== WHAT THIS TASK INVOLVES ==
From the first line to the last, write out the material exactly.
───── RECORDED INFORMATION ─────
/-! ## `State.schedule` -/

@[simp] theorem now_schedule (s : State) (n o : Nat) (e : Ev) : (s.schedule n o e).now = s.now := rfl
@[simp] theorem ftime_schedule (s : State) (n o : Nat) (e : Ev) : (s.schedule n o e).ftime = s.ftime := rfl
@[simp] theorem ftOn_schedule (s : State) (n o : Nat) (e : Ev) : (s.schedule n o e).ftOn = s.ftOn := rfl
@[simp] theorem turn_schedule (s : State) (n o : Nat) (e : Ev) : (s.schedule n o e).turn = s.turn := rfl
@[simp] theorem cur_schedule (s : State) (n o : Nat) (e : Ev) : (s.schedule n o e).cur = s.cur := rfl
@[simp] theorem arg_schedule (s : State) (n o : Nat) (e : Ev) : (s.schedule n o e).arg = s.arg := rfl
@[simp] theorem free_schedule (s : State) (n o : Nat) (e : Ev) : (s.schedule n o e).free = s.free := rfl
@[simp] theorem nextId_schedule (s : State) (n o : Nat) (e : Ev) : (s.schedule n o e).nextId = s.nextId := rfl
@[simp] theorem bootStep_schedule (s : State) (n o : Nat) (e : Ev) : (s.schedule n o e).bootStep = s.bootStep := rfl
@[simp] theorem boot_schedule (s : State) (n o : Nat) (e : Ev) : (s.schedule n o e).boot = s.boot := rfl
@[simp] theorem tiles_schedule (s : State) (n o : Nat) (e : Ev) : (s.schedule n o e).tiles = s.tiles := rfl
@[simp] theorem mem_schedule (s : State) (n o : Nat) (e : Ev) : (s.schedule n o e).mem = s.mem := rfl
@[simp] theorem memWas_schedule (s : State) (n o : Nat) (e : Ev) : (s.schedule n o e).memWas = s.memWas := rfl
@[simp] theorem undo_schedule (s : State) (n o : Nat) (e : Ev) : (s.schedule n o e).undo = s.undo := rfl
@[simp] theorem owner_schedule (s : State) (n o : Nat) (e : Ev) : (s.schedule n o e).owner = s.owner := rfl
@[simp] theorem binds_schedule (s : State) (n o : Nat) (e : Ev) : (s.schedule n o e).binds = s.binds := rfl
@[simp] theorem stlb_schedule (s : State) (n o : Nat) (e : Ev) : (s.schedule n o e).stlb = s.stlb := rfl
@[simp] theorem walks_schedule (s : State) (n o : Nat) (e : Ev) : (s.schedule n o e).walks = s.walks := rfl
@[simp] theorem counters_schedule (s : State) (n o : Nat) (e : Ev) : (s.schedule n o e).counters = s.counters := rfl
@[simp] theorem ctrSeen_schedule (s : State) (n o : Nat) (e : Ev) : (s.schedule n o e).ctrSeen = s.ctrSeen := rfl
@[simp] theorem tasks_schedule (s : State) (n o : Nat) (e : Ev) : (s.schedule n o e).tasks = s.tasks := rfl
@[simp] theorem spawns_schedule (s : State) (n o : Nat) (e : Ev) : (s.schedule n o e).spawns = s.spawns := rfl
@[simp] theorem pipes_schedule (s : State) (n o : Nat) (e : Ev) : (s.schedule n o e).pipes = s.pipes := rfl
@[simp] theorem windows_schedule (s : State) (n o : Nat) (e : Ev) : (s.schedule n o e).windows = s.windows := rfl
@[simp] theorem groups_schedule (s : State) (n o : Nat) (e : Ev) : (s.schedule n o e).groups = s.groups := rfl
@[simp] theorem dedup_schedule (s : State) (n o : Nat) (e : Ev) : (s.schedule n o e).dedup = s.dedup := rfl
@[simp] theorem ops_schedule (s : State) (n o : Nat) (e : Ev) : (s.schedule n o e).ops = s.ops := rfl
@[simp] theorem nextOpn_schedule (s : State) (n o : Nat) (e : Ev) : (s.schedule n o e).nextOpn = s.nextOpn := rfl
@[simp] theorem accRecs_schedule (s : State) (n o : Nat) (e : Ev) : (s.schedule n o e).accRecs = s.accRecs := rfl
@[simp] theorem posts_schedule (s : State) (n o : Nat) (e : Ev) : (s.schedule n o e).posts = s.posts := rfl
@[simp] theorem combine_schedule (s : State) (n o : Nat) (e : Ev) : (s.schedule n o e).combine = s.combine := rfl
@[simp] theorem poisoned_schedule (s : State) (n o : Nat) (e : Ev) : (s.schedule n o e).poisoned = s.poisoned := rfl
@[simp] theorem rejected_schedule (s : State) (n o : Nat) (e : Ev) : (s.schedule n o e).rejected = s.rejected := rfl
@[simp] theorem tagOps_schedule (s : State) (n o : Nat) (e : Ev) : (s.schedule n o e).tagOps = s.tagOps := rfl
@[simp] theorem reqQ_schedule (s : State) (n o : Nat) (e : Ev) : (s.schedule n o e).reqQ = s.reqQ := rfl
@[simp] theorem ctlQ_schedule (s : State) (n o : Nat) (e : Ev) : (s.schedule n o e).ctlQ = s.ctlQ := rfl
@[simp] theorem repQ_schedule (s : State) (n o : Nat) (e : Ev) : (s.schedule n o e).repQ = s.repQ := rfl
@[simp] theorem joined_schedule (s : State) (n o : Nat) (e : Ev) : (s.schedule n o e).joined = s.joined := rfl
@[simp] theorem farUp_schedule (s : State) (n o : Nat) (e : Ev) : (s.schedule n o e).farUp = s.farUp := rfl
@[simp] theorem outbox_schedule (s : State) (n o : Nat) (e : Ev) : (s.schedule n o e).outbox = s.outbox := rfl
@[simp] theorem collOut_schedule (s : State) (n o : Nat) (e : Ev) : (s.schedule n o e).collOut = s.collOut := rfl
@[simp] theorem conns_schedule (s : State) (n o : Nat) (e : Ev) : (s.schedule n o e).conns = s.conns := rfl
@[simp] theorem ports_schedule (s : State) (n o : Nat) (e : Ev) : (s.schedule n o e).ports = s.ports := rfl
@[simp] theorem colls_schedule (s : State) (n o : Nat) (e : Ev) : (s.schedule n o e).colls = s.colls := rfl
@[simp] theorem collNums_schedule (s : State) (n o : Nat) (e : Ev) : (s.schedule n o e).collNums = s.collNums := rfl
@[simp] theorem launches_schedule (s : State) (n o : Nat) (e : Ev) : (s.schedule n o e).launches = s.launches := rfl
@[simp] theorem grants_schedule (s : State) (n o : Nat) (e : Ev) : (s.schedule n o e).grants = s.grants := rfl
@[simp] theorem mxImages_schedule (s : State) (n o : Nat) (e : Ev) : (s.schedule n o e).mxImages = s.mxImages := rfl
@[simp] theorem demand_schedule (s : State) (n o : Nat) (e : Ev) : (s.schedule n o e).demand = s.demand := rfl
@[simp] theorem overAt_schedule (s : State) (n o : Nat) (e : Ev) : (s.schedule n o e).overAt = s.overAt := rfl
@[simp] theorem dups_schedule (s : State) (n o : Nat) (e : Ev) : (s.schedule n o e).dups = s.dups := rfl
@[simp] theorem anchors_schedule (s : State) (n o : Nat) (e : Ev) : (s.schedule n o e).anchors = s.anchors := rfl
@[simp] theorem slotImgs_schedule (s : State) (n o : Nat) (e : Ev) : (s.schedule n o e).slotImgs = s.slotImgs := rfl
@[simp] theorem locks_schedule (s : State) (n o : Nat) (e : Ev) : (s.schedule n o e).locks = s.locks := rfl
@[simp] theorem gangClaims_schedule (s : State) (n o : Nat) (e : Ev) : (s.schedule n o e).gangClaims = s.gangClaims := rfl
@[simp] theorem host_schedule (s : State) (n o : Nat) (e : Ev) : (s.schedule n o e).host = s.host := rfl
─────
== ANSWER TO THE EXERCISE ==
/-! ## `State.schedule` -/

@[simp] theorem now_schedule (s : State) (n o : Nat) (e : Ev) : (s.schedule n o e).now = s.now := rfl
@[simp] theorem ftime_schedule (s : State) (n o : Nat) (e : Ev) : (s.schedule n o e).ftime = s.ftime := rfl
@[simp] theorem ftOn_schedule (s : State) (n o : Nat) (e : Ev) : (s.schedule n o e).ftOn = s.ftOn := rfl
@[simp] theorem turn_schedule (s : State) (n o : Nat) (e : Ev) : (s.schedule n o e).turn = s.turn := rfl
@[simp] theorem cur_schedule (s : State) (n o : Nat) (e : Ev) : (s.schedule n o e).cur = s.cur := rfl
@[simp] theorem arg_schedule (s : State) (n o : Nat) (e : Ev) : (s.schedule n o e).arg = s.arg := rfl
@[simp] theorem free_schedule (s : State) (n o : Nat) (e : Ev) : (s.schedule n o e).free = s.free := rfl
@[simp] theorem nextId_schedule (s : State) (n o : Nat) (e : Ev) : (s.schedule n o e).nextId = s.nextId := rfl
@[simp] theorem bootStep_schedule (s : State) (n o : Nat) (e : Ev) : (s.schedule n o e).bootStep = s.bootStep := rfl
@[simp] theorem boot_schedule (s : State) (n o : Nat) (e : Ev) : (s.schedule n o e).boot = s.boot := rfl
@[simp] theorem tiles_schedule (s : State) (n o : Nat) (e : Ev) : (s.schedule n o e).tiles = s.tiles := rfl
@[simp] theorem mem_schedule (s : State) (n o : Nat) (e : Ev) : (s.schedule n o e).mem = s.mem := rfl
@[simp] theorem memWas_schedule (s : State) (n o : Nat) (e : Ev) : (s.schedule n o e).memWas = s.memWas := rfl
@[simp] theorem undo_schedule (s : State) (n o : Nat) (e : Ev) : (s.schedule n o e).undo = s.undo := rfl
@[simp] theorem owner_schedule (s : State) (n o : Nat) (e : Ev) : (s.schedule n o e).owner = s.owner := rfl
@[simp] theorem binds_schedule (s : State) (n o : Nat) (e : Ev) : (s.schedule n o e).binds = s.binds := rfl
@[simp] theorem stlb_schedule (s : State) (n o : Nat) (e : Ev) : (s.schedule n o e).stlb = s.stlb := rfl
@[simp] theorem walks_schedule (s : State) (n o : Nat) (e : Ev) : (s.schedule n o e).walks = s.walks := rfl
@[simp] theorem counters_schedule (s : State) (n o : Nat) (e : Ev) : (s.schedule n o e).counters = s.counters := rfl
@[simp] theorem ctrSeen_schedule (s : State) (n o : Nat) (e : Ev) : (s.schedule n o e).ctrSeen = s.ctrSeen := rfl
@[simp] theorem tasks_schedule (s : State) (n o : Nat) (e : Ev) : (s.schedule n o e).tasks = s.tasks := rfl
@[simp] theorem spawns_schedule (s : State) (n o : Nat) (e : Ev) : (s.schedule n o e).spawns = s.spawns := rfl
@[simp] theorem pipes_schedule (s : State) (n o : Nat) (e : Ev) : (s.schedule n o e).pipes = s.pipes := rfl
@[simp] theorem windows_schedule (s : State) (n o : Nat) (e : Ev) : (s.schedule n o e).windows = s.windows := rfl
@[simp] theorem groups_schedule (s : State) (n o : Nat) (e : Ev) : (s.schedule n o e).groups = s.groups := rfl
@[simp] theorem dedup_schedule (s : State) (n o : Nat) (e : Ev) : (s.schedule n o e).dedup = s.dedup := rfl
@[simp] theorem ops_schedule (s : State) (n o : Nat) (e : Ev) : (s.schedule n o e).ops = s.ops := rfl
@[simp] theorem nextOpn_schedule (s : State) (n o : Nat) (e : Ev) : (s.schedule n o e).nextOpn = s.nextOpn := rfl
@[simp] theorem accRecs_schedule (s : State) (n o : Nat) (e : Ev) : (s.schedule n o e).accRecs = s.accRecs := rfl
@[simp] theorem posts_schedule (s : State) (n o : Nat) (e : Ev) : (s.schedule n o e).posts = s.posts := rfl
@[simp] theorem combine_schedule (s : State) (n o : Nat) (e : Ev) : (s.schedule n o e).combine = s.combine := rfl
@[simp] theorem poisoned_schedule (s : State) (n o : Nat) (e : Ev) : (s.schedule n o e).poisoned = s.poisoned := rfl
@[simp] theorem rejected_schedule (s : State) (n o : Nat) (e : Ev) : (s.schedule n o e).rejected = s.rejected := rfl
@[simp] theorem tagOps_schedule (s : State) (n o : Nat) (e : Ev) : (s.schedule n o e).tagOps = s.tagOps := rfl
@[simp] theorem reqQ_schedule (s : State) (n o : Nat) (e : Ev) : (s.schedule n o e).reqQ = s.reqQ := rfl
@[simp] theorem ctlQ_schedule (s : State) (n o : Nat) (e : Ev) : (s.schedule n o e).ctlQ = s.ctlQ := rfl
@[simp] theorem repQ_schedule (s : State) (n o : Nat) (e : Ev) : (s.schedule n o e).repQ = s.repQ := rfl
@[simp] theorem joined_schedule (s : State) (n o : Nat) (e : Ev) : (s.schedule n o e).joined = s.joined := rfl
@[simp] theorem farUp_schedule (s : State) (n o : Nat) (e : Ev) : (s.schedule n o e).farUp = s.farUp := rfl
@[simp] theorem outbox_schedule (s : State) (n o : Nat) (e : Ev) : (s.schedule n o e).outbox = s.outbox := rfl
@[simp] theorem collOut_schedule (s : State) (n o : Nat) (e : Ev) : (s.schedule n o e).collOut = s.collOut := rfl
@[simp] theorem conns_schedule (s : State) (n o : Nat) (e : Ev) : (s.schedule n o e).conns = s.conns := rfl
@[simp] theorem ports_schedule (s : State) (n o : Nat) (e : Ev) : (s.schedule n o e).ports = s.ports := rfl
@[simp] theorem colls_schedule (s : State) (n o : Nat) (e : Ev) : (s.schedule n o e).colls = s.colls := rfl
@[simp] theorem collNums_schedule (s : State) (n o : Nat) (e : Ev) : (s.schedule n o e).collNums = s.collNums := rfl
@[simp] theorem launches_schedule (s : State) (n o : Nat) (e : Ev) : (s.schedule n o e).launches = s.launches := rfl
@[simp] theorem grants_schedule (s : State) (n o : Nat) (e : Ev) : (s.schedule n o e).grants = s.grants := rfl
@[simp] theorem mxImages_schedule (s : State) (n o : Nat) (e : Ev) : (s.schedule n o e).mxImages = s.mxImages := rfl
@[simp] theorem demand_schedule (s : State) (n o : Nat) (e : Ev) : (s.schedule n o e).demand = s.demand := rfl
@[simp] theorem overAt_schedule (s : State) (n o : Nat) (e : Ev) : (s.schedule n o e).overAt = s.overAt := rfl
@[simp] theorem dups_schedule (s : State) (n o : Nat) (e : Ev) : (s.schedule n o e).dups = s.dups := rfl
@[simp] theorem anchors_schedule (s : State) (n o : Nat) (e : Ev) : (s.schedule n o e).anchors = s.anchors := rfl
@[simp] theorem slotImgs_schedule (s : State) (n o : Nat) (e : Ev) : (s.schedule n o e).slotImgs = s.slotImgs := rfl
@[simp] theorem locks_schedule (s : State) (n o : Nat) (e : Ev) : (s.schedule n o e).locks = s.locks := rfl
@[simp] theorem gangClaims_schedule (s : State) (n o : Nat) (e : Ev) : (s.schedule n o e).gangClaims = s.gangClaims := rfl
@[simp] theorem host_schedule (s : State) (n o : Nat) (e : Ev) : (s.schedule n o e).host = s.host := rfl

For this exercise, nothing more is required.